-- Dataset records follows --

-- ==== Sys2Proof/Safety.lean ====
section
/-! DEFINITION. What counts as a safe state and a safe run of z85_core: the invariants the spec states over its registers
(10_state.md R23 to R27, 60_exceptions.md R220 to R224), in the terms statements use. -/

namespace Sys2Proof.Machine

/-- What the argument checks of the command in the registers answer (40_call_protocol.md R114). -/
def State.check (s : State) : Check := checkOf s.par s.op s.size.toInt s.len.toNat

/-- The invariant of the machine. Every clause is of a rule; together they hold at reset and every step keeps them. -/
structure StateInv (s : State) : Prop where
  /-- The parameters are in range (00_scope.md R5). -/
  parameters : s.par.wf = true
  /-- `IDX_OUT` plus what waits in `Q` never exceeds `IDX_IN` (10_state.md R24). -/
  delivered_le_consumed : s.idxOut.toNat + s.q.length ≤ s.idxIn.toNat
  /-- `IDX_IN <= TOTAL` (10_state.md R24). -/
  consumed_le_total : s.idxIn.toNat ≤ s.total.toNat
  /-- `TOTAL <= 429496729` (10_state.md R23). -/
  total_bound : s.total.toNat ≤ 429496729
  /-- `|Q| <= PIPE_DEPTH` (10_state.md R27). -/
  queue_bound : s.q.length ≤ s.par.pipeDepth
  /-- `Q` holds something only in RUN (40_call_protocol.md R116, R117). -/
  queue_only_in_run : s.phase ≠ .run → s.q = []
  /-- A raised `out_valid` has a beat to show (40_call_protocol.md R116). -/
  shown_beat : s.outUp = true → s.q ≠ []
  /-- The result word is on offer only after all input beats (20_memory.md R60). -/
  result_after_beats : s.phase = .result → s.idxIn = s.total
  /-- "With equality while `FAIL = 0` in ENC and DEC" (10_state.md R24). -/
  exact_while_ok : s.fail = false → (s.op = .enc ∨ s.op = .dec) → s.idxOut.toNat + s.q.length = s.idxIn.toNat
  /-- VAL and RSV3 deliver no output beat (40_call_protocol.md R122). -/
  no_output : (s.op = .val ∨ s.op = .rsv3) → s.q = [] ∧ s.idxOut = 0
  /-- `CAUSE` is 0 exactly while `FAIL = 0` (10_state.md R25). -/
  cause_iff_fail : s.fail = true ↔ s.cause ≠ .none
  /-- `POS` is 0 but for causes 5 and 6 (10_state.md R25, 60_exceptions.md R220). -/
  pos_zero : s.cause ≠ .badChar → s.cause ≠ .outOfRange → s.pos = 0
  /-- For causes 5 and 6, `POS` is `5 * k` for a consumed chunk `k` (42_decode.md R172); a DEC call delivers the output of
  the chunks before it (40_call_protocol.md R122). -/
  pos_chunk : (s.cause = .badChar ∨ s.cause = .outOfRange) →
    ∃ k < s.idxIn.toNat, s.pos.toNat = 5 * k ∧ (s.op = .dec → s.idxOut.toNat + s.q.length = k)
  /-- During a call `TOTAL` is what the checks answered (10_state.md R23). -/
  total_checked : s.phase ≠ .idle → s.total = s.check.total
  /-- During a call whose checks failed, `FAIL` and `CAUSE` are what they answered (40_call_protocol.md R113, R124). -/
  failed_check : s.phase ≠ .idle → s.check.fail = true → s.fail = true ∧ s.cause = s.check.cause
  /-- A call that passed its checks can fail only by a chunk, and ENC not at all (60_exceptions.md R221, 10_state.md R25). -/
  passed_check : s.phase ≠ .idle → s.check.fail = false →
    s.cause = .none ∨ (s.op ≠ .enc ∧ (s.cause = .badChar ∨ s.cause = .outOfRange))
  /-- OUT holds exactly the units delivered so far, from offset 0 upward (20_memory.md R50, R53). -/
  out_cells : s.phase ≠ .idle → s.out.map Prod.fst = List.range (unitsPerOutBeat s.op * s.idxOut.toNat)
  /-- Between calls nothing provisional is held (60_exceptions.md R228). -/
  out_between_calls : s.phase = .idle → s.out = []

/-- No coming edge is a reset. -/
def State.noReset (s : State) : Prop := ∀ e ∈ s.edges, e.rst = false

/-- The command words that the next `n` edges bring. -/
def State.newCmds (s : State) (n : Nat) : List CmdWord := (s.edges.take n).filterMap Edge.newCmd

/-- The input beats that the next `n` edges bring. -/
def State.newBeats (s : State) (n : Nat) : List InBeat := (s.edges.take n).filterMap Edge.newBeat

/-- A safe state: however long it runs, the machine never stops. -/
def State.safe (s : State) : Prop := ∀ n, ∃ t, Sys2Proof.core.run n s = .next t

/-- Among other instances, `s` delivers `r`: wherever an instance in state `s` stands among instances in states of the invariant, and
however their edges are interleaved, the run goes on, and once `s` has had `n` edges of its own its next receipt is `r`. How many
depends on `s` alone (60_exceptions.md R235, 20_memory.md R60; log entry 12). -/
def State.deliversAmongOthers (s : State) (r : Receipt) : Prop :=
  ∃ n, ∀ (ms : List State) (i : Nat) (ks : List Nat), ms[i]? = some s → (∀ m ∈ ms, StateInv m) → n ≤ ks.count i →
    ∃ ms' t, runInstances ms ks = .next ms' ∧ ms'[i]? = some t ∧ s.receipts ++ [r] <+: t.receipts

end Sys2Proof.Machine
end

-- Dataset records concluded --

- Work order
Up to and including the line with "(00_scope.md R5). -/", transcribe the entries above exactly, starting from their first line.

- Result
-- ==== Sys2Proof/Safety.lean ====
section
/-! DEFINITION. What counts as a safe state and a safe run of z85_core: the invariants the spec states over its registers
(10_state.md R23 to R27, 60_exceptions.md R220 to R224), in the terms statements use. -/

namespace Sys2Proof.Machine

/-- What the argument checks of the command in the registers answer (40_call_protocol.md R114). -/
def State.check (s : State) : Check := checkOf s.par s.op s.size.toInt s.len.toNat

/-- The invariant of the machine. Every clause is of a rule; together they hold at reset and every step keeps them. -/
structure StateInv (s : State) : Prop where
  /-- The parameters are in range (00_scope.md R5). -/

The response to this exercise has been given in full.